Friday, May 6, 2011

E-Ink Readers going cheap due to imminent Amazon Tablet launch

Though 6 million ereaders were sold in 2010, experts predict it is all downhill from here for these devices, which will be edged out by the growing number of increasingly affordable tablets on the market.  By 2015, twice as many people will own tablets as do ereaders


Amazon has rocked the e-reader market with news leaking of up to 800,000 Android tablets being prepared for a U.S. Spring launch, showing that Amazon is switching priorities from e-ink to tablet e-readers. It can be no coincidence that Apple Tablet sales now exceed Amazon Kindle Sales.


Coincidentally the Kobo reader is being discounted in the U.S. and in Australia, no doubt due to the lowering of the Kindle price to US114 (with a line of advertising). The Kobo is being advertised at $99 at Best Buy in the USA. 


And last month, Barnes & Noble released an update to the Nook Color that pushed it more in the direction of tablets, adding its own app store with games such as Angry Birds, a native email app and a Nook Friends social network.

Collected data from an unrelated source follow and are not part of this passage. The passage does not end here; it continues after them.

-- ==== Sys2Proof/Machine/DocketBoard.lean ====
section
/-! DEFINITION. The commands of the docket boards (chapter 5). -/
namespace Sys2Proof.Machine

/-- SLOT_WRITE_COMPLETE (R77). -/
def execSlotWriteComplete (n : Svc) (k : Slot) (s : State) : Host.Outcome State Fault Refusal :=
  onPower s fun s => s.slotWriteDone n k

/-- BOARD_SWEEP (R79). -/
def execBoardSweep (s : State) : Host.Outcome State Fault Refusal := onPower s fun s => s.sweep

/-- COMMAND_WORD_READ (R80, R81). -/
def execCommandWordRead (n : Svc) (k : Slot) (word : BitVec 32) (s : State) : Host.Outcome State Fault Refusal :=
  onPower s fun s => s.readCommandWord n k word

/-- POSTING_VALIDATION (R82, R84). -/
def execPostingValidation (n : Svc) (k : Slot) (body : List Byte) (s : State) : Host.Outcome State Fault Refusal :=
  onPower s fun s => s.validatePosting n k body

end Sys2Proof.Machine
end

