/-! ### Sheets and the store (chapter 10) -/

/-- SHEET_STAGING (R176 to R182, R166, R68, R69, R74, R99, R20, R28, R48): while LINKED an equal revision and a changed
one do nothing; a sheet that fails a check is refused with its cause and one raise; a sound one is adopted, and each group
that differs reaches its block (GroupsHanded): enable switched off puts the lane in SEEKING and closes every OPEN segment
with EARLY_CLOSE, its writes handed, its context joining the integration queue and its END mark requested (R53, R96,
R150); a new mix or C breaks the runs of the rolling accumulator and of every accumulating context of the service and
flags the open dockets; a new page or language loses the stream; a new rate clears the mismatch latch; the requirement in
force is taken afresh; a new interval of 0 stops the service's timers and clears its marks, every entry whose priority
changed is queued, and the Alert Unit has evaluated at the new priorities. That the blocks take an adoption at one point,
enable first and the alerting group last, is the model's choice (assumption 28), and so is that the adopted revision is
the one read around the body, that a docket without a context stands CLOSED when its writes are handed (assumption 29) and
that a dropped slot takes no write (assumption 9). Outside LINKED nothing is staged; while UNLINKING a read that was in
flight ends a row of failures (assumption 4). -/
def Obligations.SheetStaging : Prop :=
  (∀ (s : State) (n : Svc) (r : SheetRead), s.powered = true → s.isLinked = true →
    let old := s.sheetOf n
    let new := parseSheet r.before r.body
    let fits := rawQuota r.body ≤ old.quota ∨ rawQuota r.body + s.quotaOthers n ≤ 1048576
    ∃ t, exec (.sheetStaging n r) s = .next t ∧
      (some r.before = s.sheet[n].lastTaken ∨ r.before ≠ r.after →
        t = { s with ctl := { s.ctl with consecutive := 0 } }) ∧
      (some r.before ≠ s.sheet[n].lastTaken → r.before = r.after →
        ∀ cause, sheetStructure r.body = some cause ∨ sheetStructure r.body = none ∧ ¬fits ∧ cause = .quotaSum →
          t.sheet[n] =
            { s.sheet[n] with lastTaken := some r.before, refused := some r.before, cause := some cause } ∧
          t.raises n .sheetFault = s.raises n .sheetFault + 1 ∧ OtherCondsSame n [.sheetFault] s t ∧
          Touches [.sheet, .panel, .live, .alert, .ctl] s t) ∧
      (some r.before ≠ s.sheet[n].lastTaken → r.before = r.after → sheetStructure r.body = none → fits →
        t.sheet[n] =
          { s.sheet[n] with
            adopted := new, source := .host, lastTaken := some r.before, clamped := sheetClamps r.body } ∧
        t.raises n .sheetFault = s.raises n .sheetFault ∧
        GroupsHanded n old new s t ∧
        (old.enable = false ∨ new.enable = true → ∀ x : CtxId,
          t.pool[x] =
            if (old.mix ≠ new.mix ∨ old.calibration ≠ new.calibration) ∧ s.pool[x].ownedBy n = true ∧
                s.pool[x].state = .accumulating then
              { s.pool[x] with acc := Accumulator.fresh }
            else s.pool[x]) ∧
        (∀ c : SvcCond,
          (old.priorities[svcIndex c] ≠ new.priorities[svcIndex c] → t.entryQueued (.service n c) = true)) ∧
        (old.priorities ≠ new.priorities →
          t.alert.progress.isSome = true ∨ ∀ q, t.isPending q = true → t.priority q ≤ t.alert.level.toNat))) ∧
  ∀ (s : State) (n : Svc) (r : SheetRead), s.powered = true → s.isLinked = false →
    exec (.sheetStaging n r) s =
      .next (if s.carries then { s with ctl := { s.ctl with consecutive := 0 } } else s)
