-- ==== Sys2Proof/Laws/State.lean ====
section
/-! SUPPORT. One lemma per field per update of the state, and the lemmas of `upd`, so that no later proof unfolds a
record update. -/
namespace Sys2Proof.Machine

/-! ### One element of a vector -/

@[simp] theorem upd_same {α : Type} {k : Nat} (v : Vector α k) (i : Fin k) (f : α → α) (h : i.val < k) :
    (upd v i f)[i.val] = f v[i.val] := by
  simp [upd]

@[simp] theorem upd_ne {α : Type} {k : Nat} (v : Vector α k) (i j : Fin k) (f : α → α) (h : j.val < k) (ne : j ≠ i) :
    (upd v i f)[j.val] = v[j.val] := by
  have : i.val ≠ j.val := fun h => ne (Fin.ext h.symm)
  simp [upd, this]

theorem upd_get {α : Type} {k : Nat} (v : Vector α k) (i j : Fin k) (f : α → α) :
    (upd v i f)[j] = if j = i then f v[j] else v[j] := by
  by_cases h : j = i
  · subst h; simp
  · simp [h]


/-! ### `modCtl` -/

@[simp] theorem State.modCtl_powered (s : State) (f : Ctl → Ctl) : (s.modCtl f).powered = s.powered := rfl
@[simp] theorem State.modCtl_ctl (s : State) (f : Ctl → Ctl) : (s.modCtl f).ctl = f s.ctl := rfl
@[simp] theorem State.modCtl_feed (s : State) (f : Ctl → Ctl) : (s.modCtl f).feed = s.feed := rfl
@[simp] theorem State.modCtl_meter (s : State) (f : Ctl → Ctl) : (s.modCtl f).meter = s.meter := rfl
@[simp] theorem State.modCtl_caption (s : State) (f : Ctl → Ctl) : (s.modCtl f).caption = s.caption := rfl
@[simp] theorem State.modCtl_sched (s : State) (f : Ctl → Ctl) : (s.modCtl f).sched = s.sched := rfl
@[simp] theorem State.modCtl_pool (s : State) (f : Ctl → Ctl) : (s.modCtl f).pool = s.pool := rfl
@[simp] theorem State.modCtl_integ (s : State) (f : Ctl → Ctl) : (s.modCtl f).integ = s.integ := rfl
@[simp] theorem State.modCtl_proxy (s : State) (f : Ctl → Ctl) : (s.modCtl f).proxy = s.proxy := rfl
@[simp] theorem State.modCtl_recorder (s : State) (f : Ctl → Ctl) : (s.modCtl f).recorder = s.recorder := rfl
@[simp] theorem State.modCtl_extents (s : State) (f : Ctl → Ctl) : (s.modCtl f).extents = s.extents := rfl
@[simp] theorem State.modCtl_mover (s : State) (f : Ctl → Ctl) : (s.modCtl f).mover = s.mover := rfl
@[simp] theorem State.modCtl_panel (s : State) (f : Ctl → Ctl) : (s.modCtl f).panel = s.panel := rfl
@[simp] theorem State.modCtl_devPanel (s : State) (f : Ctl → Ctl) : (s.modCtl f).devPanel = s.devPanel := rfl
@[simp] theorem State.modCtl_devPriority (s : State) (f : Ctl → Ctl) : (s.modCtl f).devPriority = s.devPriority := rfl
@[simp] theorem State.modCtl_alert (s : State) (f : Ctl → Ctl) : (s.modCtl f).alert = s.alert := rfl
@[simp] theorem State.modCtl_sheet (s : State) (f : Ctl → Ctl) : (s.modCtl f).sheet = s.sheet := rfl
@[simp] theorem State.modCtl_store (s : State) (f : Ctl → Ctl) : (s.modCtl f).store = s.store := rfl
@[simp] theorem State.modCtl_live (s : State) (f : Ctl → Ctl) : (s.modCtl f).live = s.live := rfl
@[simp] theorem State.modCtl_header (s : State) (f : Ctl → Ctl) : (s.modCtl f).header = s.header := rfl
@[simp] theorem State.modCtl_host (s : State) (f : Ctl → Ctl) : (s.modCtl f).host = s.host := rfl
@[simp] theorem State.modCtl_pending (s : State) (f : Ctl → Ctl) : (s.modCtl f).pending = s.pending := rfl

/-! ### `modFeed` -/

@[simp] theorem State.modFeed_powered (s : State) (n : Svc) (f : Feed → Feed) : (s.modFeed n f).powered = s.powered := rfl
@[simp] theorem State.modFeed_ctl (s : State) (n : Svc) (f : Feed → Feed) : (s.modFeed n f).ctl = s.ctl := rfl
@[simp] theorem State.modFeed_feed (s : State) (n : Svc) (f : Feed → Feed) : (s.modFeed n f).feed = upd s.feed n f := rfl
@[simp] theorem State.modFeed_meter (s : State) (n : Svc) (f : Feed → Feed) : (s.modFeed n f).meter = s.meter := rfl
@[simp] theorem State.modFeed_caption (s : State) (n : Svc) (f : Feed → Feed) : (s.modFeed n f).caption = s.caption := rfl
@[simp] theorem State.modFeed_sched (s : State) (n : Svc) (f : Feed → Feed) : (s.modFeed n f).sched = s.sched := rfl
@[simp] theorem State.modFeed_pool (s : State) (n : Svc) (f : Feed → Feed) : (s.modFeed n f).pool = s.pool := rfl
@[simp] theorem State.modFeed_integ (s : State) (n : Svc) (f : Feed → Feed) : (s.modFeed n f).integ = s.integ := rfl
@[simp] theorem State.modFeed_proxy (s : State) (n : Svc) (f : Feed → Feed) : (s.modFeed n f).proxy = s.proxy := rfl
@[simp] theorem State.modFeed_recorder (s : State) (n : Svc) (f : Feed → Feed) : (s.modFeed n f).recorder = s.recorder := rfl
@[simp] theorem State.modFeed_extents (s : State) (n : Svc) (f : Feed → Feed) : (s.modFeed n f).extents = s.extents := rfl
@[simp] theorem State.modFeed_mover (s : State) (n : Svc) (f : Feed → Feed) : (s.modFeed n f).mover = s.mover := rfl
@[simp] theorem State.modFeed_panel (s : State) (n : Svc) (f : Feed → Feed) : (s.modFeed n f).panel = s.panel := rfl
@[simp] theorem State.modFeed_devPanel (s : State) (n : Svc) (f : Feed → Feed) : (s.modFeed n f).devPanel = s.devPanel := rfl
@[simp] theorem State.modFeed_devPriority (s : State) (n : Svc) (f : Feed → Feed) : (s.modFeed n f).devPriority = s.devPriority := rfl
@[simp] theorem State.modFeed_alert (s : State) (n : Svc) (f : Feed → Feed) : (s.modFeed n f).alert = s.alert := rfl
@[simp] theorem State.modFeed_sheet (s : State) (n : Svc) (f : Feed → Feed) : (s.modFeed n f).sheet = s.sheet := rfl
@[simp] theorem State.modFeed_store (s : State) (n : Svc) (f : Feed → Feed) : (s.modFeed n f).store = s.store := rfl
@[simp] theorem State.modFeed_live (s : State) (n : Svc) (f : Feed → Feed) : (s.modFeed n f).live = s.live := rfl
@[simp] theorem State.modFeed_header (s : State) (n : Svc) (f : Feed → Feed) : (s.modFeed n f).header = s.header := rfl
@[simp] theorem State.modFeed_host (s : State) (n : Svc) (f : Feed → Feed) : (s.modFeed n f).host = s.host := rfl
@[simp] theorem State.modFeed_pending (s : State) (n : Svc) (f : Feed → Feed) : (s.modFeed n f).pending = s.pending := rfl

/-! ### `modMeter` -/

@[simp] theorem State.modMeter_powered (s : State) (n : Svc) (f : Meter → Meter) : (s.modMeter n f).powered = s.powered := rfl
@[simp] theorem State.modMeter_ctl (s : State) (n : Svc) (f : Meter → Meter) : (s.modMeter n f).ctl = s.ctl := rfl
@[simp] theorem State.modMeter_feed (s : State) (n : Svc) (f : Meter → Meter) : (s.modMeter n f).feed = s.feed := rfl
@[simp] theorem State.modMeter_meter (s : State) (n : Svc) (f : Meter → Meter) : (s.modMeter n f).meter = upd s.meter n f := rfl
@[simp] theorem State.modMeter_caption (s : State) (n : Svc) (f : Meter → Meter) : (s.modMeter n f).caption = s.caption := rfl
@[simp] theorem State.modMeter_sched (s : State) (n : Svc) (f : Meter → Meter) : (s.modMeter n f).sched = s.sched := rfl
@[simp] theorem State.modMeter_pool (s : State) (n : Svc) (f : Meter → Meter) : (s.modMeter n f).pool = s.pool := rfl
@[simp] theorem State.modMeter_integ (s : State) (n : Svc) (f : Meter → Meter) : (s.modMeter n f).integ = s.integ := rfl
@[simp] theorem State.modMeter_proxy (s : State) (n : Svc) (f : Meter → Meter) : (s.modMeter n f).proxy = s.proxy := rfl
@[simp] theorem State.modMeter_recorder (s : State) (n : Svc) (f : Meter → Meter) : (s.modMeter n f).recorder = s.recorder := rfl
@[simp] theorem State.modMeter_extents (s : State) (n : Svc) (f : Meter → Meter) : (s.modMeter n f).extents = s.extents := rfl
@[simp] theorem State.modMeter_mover (s : State) (n : Svc) (f : Meter → Meter) : (s.modMeter n f).mover = s.mover := rfl
@[simp] theorem State.modMeter_panel (s : State) (n : Svc) (f : Meter → Meter) : (s.modMeter n f).panel = s.panel := rfl
@[simp] theorem State.modMeter_devPanel (s : State) (n : Svc) (f : Meter → Meter) : (s.modMeter n f).devPanel = s.devPanel := rfl
@[simp] theorem State.modMeter_devPriority (s : State) (n : Svc) (f : Meter → Meter) : (s.modMeter n f).devPriority = s.devPriority := rfl
@[simp] theorem State.modMeter_alert (s : State) (n : Svc) (f : Meter → Meter) : (s.modMeter n f).alert = s.alert := rfl
@[simp] theorem State.modMeter_sheet (s : State) (n : Svc) (f : Meter → Meter) : (s.modMeter n f).sheet = s.sheet := rfl
@[simp] theorem State.modMeter_store (s : State) (n : Svc) (f : Meter → Meter) : (s.modMeter n f).store = s.store := rfl
@[simp] theorem State.modMeter_live (s : State) (n : Svc) (f : Meter → Meter) : (s.modMeter n f).live = s.live := rfl
@[simp] theorem State.modMeter_header (s : State) (n : Svc) (f : Meter → Meter) : (s.modMeter n f).header = s.header := rfl
@[simp] theorem State.modMeter_host (s : State) (n : Svc) (f : Meter → Meter) : (s.modMeter n f).host = s.host := rfl
@[simp] theorem State.modMeter_pending (s : State) (n : Svc) (f : Meter → Meter) : (s.modMeter n f).pending = s.pending := rfl

/-! ### `modCaption` -/

@[simp] theorem State.modCaption_powered (s : State) (n : Svc) (f : Caption → Caption) : (s.modCaption n f).powered = s.powered := rfl
@[simp] theorem State.modCaption_ctl (s : State) (n : Svc) (f : Caption → Caption) : (s.modCaption n f).ctl = s.ctl := rfl
@[simp] theorem State.modCaption_feed (s : State) (n : Svc) (f : Caption → Caption) : (s.modCaption n f).feed = s.feed := rfl
@[simp] theorem State.modCaption_meter (s : State) (n : Svc) (f : Caption → Caption) : (s.modCaption n f).meter = s.meter := rfl
@[simp] theorem State.modCaption_caption (s : State) (n : Svc) (f : Caption → Caption) : (s.modCaption n f).caption = upd s.caption n f := rfl
@[simp] theorem State.modCaption_sched (s : State) (n : Svc) (f : Caption → Caption) : (s.modCaption n f).sched = s.sched := rfl
@[simp] theorem State.modCaption_pool (s : State) (n : Svc) (f : Caption → Caption) : (s.modCaption n f).pool = s.pool := rfl
@[simp] theorem State.modCaption_integ (s : State) (n : Svc) (f : Caption → Caption) : (s.modCaption n f).integ = s.integ := rfl
@[simp] theorem State.modCaption_proxy (s : State) (n : Svc) (f : Caption → Caption) : (s.modCaption n f).proxy = s.proxy := rfl
@[simp] theorem State.modCaption_recorder (s : State) (n : Svc) (f : Caption → Caption) : (s.modCaption n f).recorder = s.recorder := rfl
@[simp] theorem State.modCaption_extents (s : State) (n : Svc) (f : Caption → Caption) : (s.modCaption n f).extents = s.extents := rfl
@[simp] theorem State.modCaption_mover (s : State) (n : Svc) (f : Caption → Caption) : (s.modCaption n f).mover = s.mover := rfl
@[simp] theorem State.modCaption_panel (s : State) (n : Svc) (f : Caption → Caption) : (s.modCaption n f).panel = s.panel := rfl
@[simp] theorem State.modCaption_devPanel (s : State) (n : Svc) (f : Caption → Caption) : (s.modCaption n f).devPanel = s.devPanel := rfl
@[simp] theorem State.modCaption_devPriority (s : State) (n : Svc) (f : Caption → Caption) : (s.modCaption n f).devPriority = s.devPriority := rfl
@[simp] theorem State.modCaption_alert (s : State) (n : Svc) (f : Caption → Caption) : (s.modCaption n f).alert = s.alert := rfl
@[simp] theorem State.modCaption_sheet (s : State) (n : Svc) (f : Caption → Caption) : (s.modCaption n f).sheet = s.sheet := rfl
@[simp] theorem State.modCaption_store (s : State) (n : Svc) (f : Caption → Caption) : (s.modCaption n f).store = s.store := rfl
@[simp] theorem State.modCaption_live (s : State) (n : Svc) (f : Caption → Caption) : (s.modCaption n f).live = s.live := rfl
@[simp] theorem State.modCaption_header (s : State) (n : Svc) (f : Caption → Caption) : (s.modCaption n f).header = s.header := rfl
@[simp] theorem State.modCaption_host (s : State) (n : Svc) (f : Caption → Caption) : (s.modCaption n f).host = s.host := rfl
@[simp] theorem State.modCaption_pending (s : State) (n : Svc) (f : Caption → Caption) : (s.modCaption n f).pending = s.pending := rfl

Why Tablets instead of e-ink? 
1. The Amazon effect...
Forrester analyst Sarah Rotman Epps made a compelling case last March for an Amazon tablet. She cited research showing... 
  • more consumers would consider buying a tablet from Amazon (24%) than Motorola (18%). 
  • Amazon could take advantage of the fact that Apple has alienated publishers with its stringent rules regarding ebooks.
  • Amazon might be able to sell the device for below cost in the hopes of making it up by selling content, as it does with the Kindle, giving the device price parity or perhaps an advantage over iPad 2 pricing."
2. More Appealing ebooks
 Since Al Gore teamed up with former Apple employees at Push Pop Press to "change the way we read books”, we  can expect...
"...high quality photography with interactive graphics and animations. The Push Pop Press publishing platform opens doors to telling a story with more photos, more videos and interactions,” Matas told Wired magazine.
"Book apps created using the platform can take full advantage of all the features of the iPad, iPhone and iPod touch, including touchscreen gestures, the microphone and the array of sensors."
So to read this new high technology ebook we need a tablet, not an ebook ereader. Tablet-enabled ebooks look exciting and very 'gee whiz'. 
"Tablets are far more powerful machines that not only offer the Kindle and Nook experience through apps, but include a wide range of other features within a similarly portable device."
“It’s between [ereaders] and tablet PCs, led by the advancing charge of the iPad.
"It’s a fight that ereaders will not win,” said a report from Forrester. “The reason is simple: Tablet PCs like the iPad are a new computing form factor -- a portable, comfortable, personal media and information device with the power to run whatever app developers can and will throw at it.” 
Fun and good old entertainment power the rush to tablets and away from e-ink readers.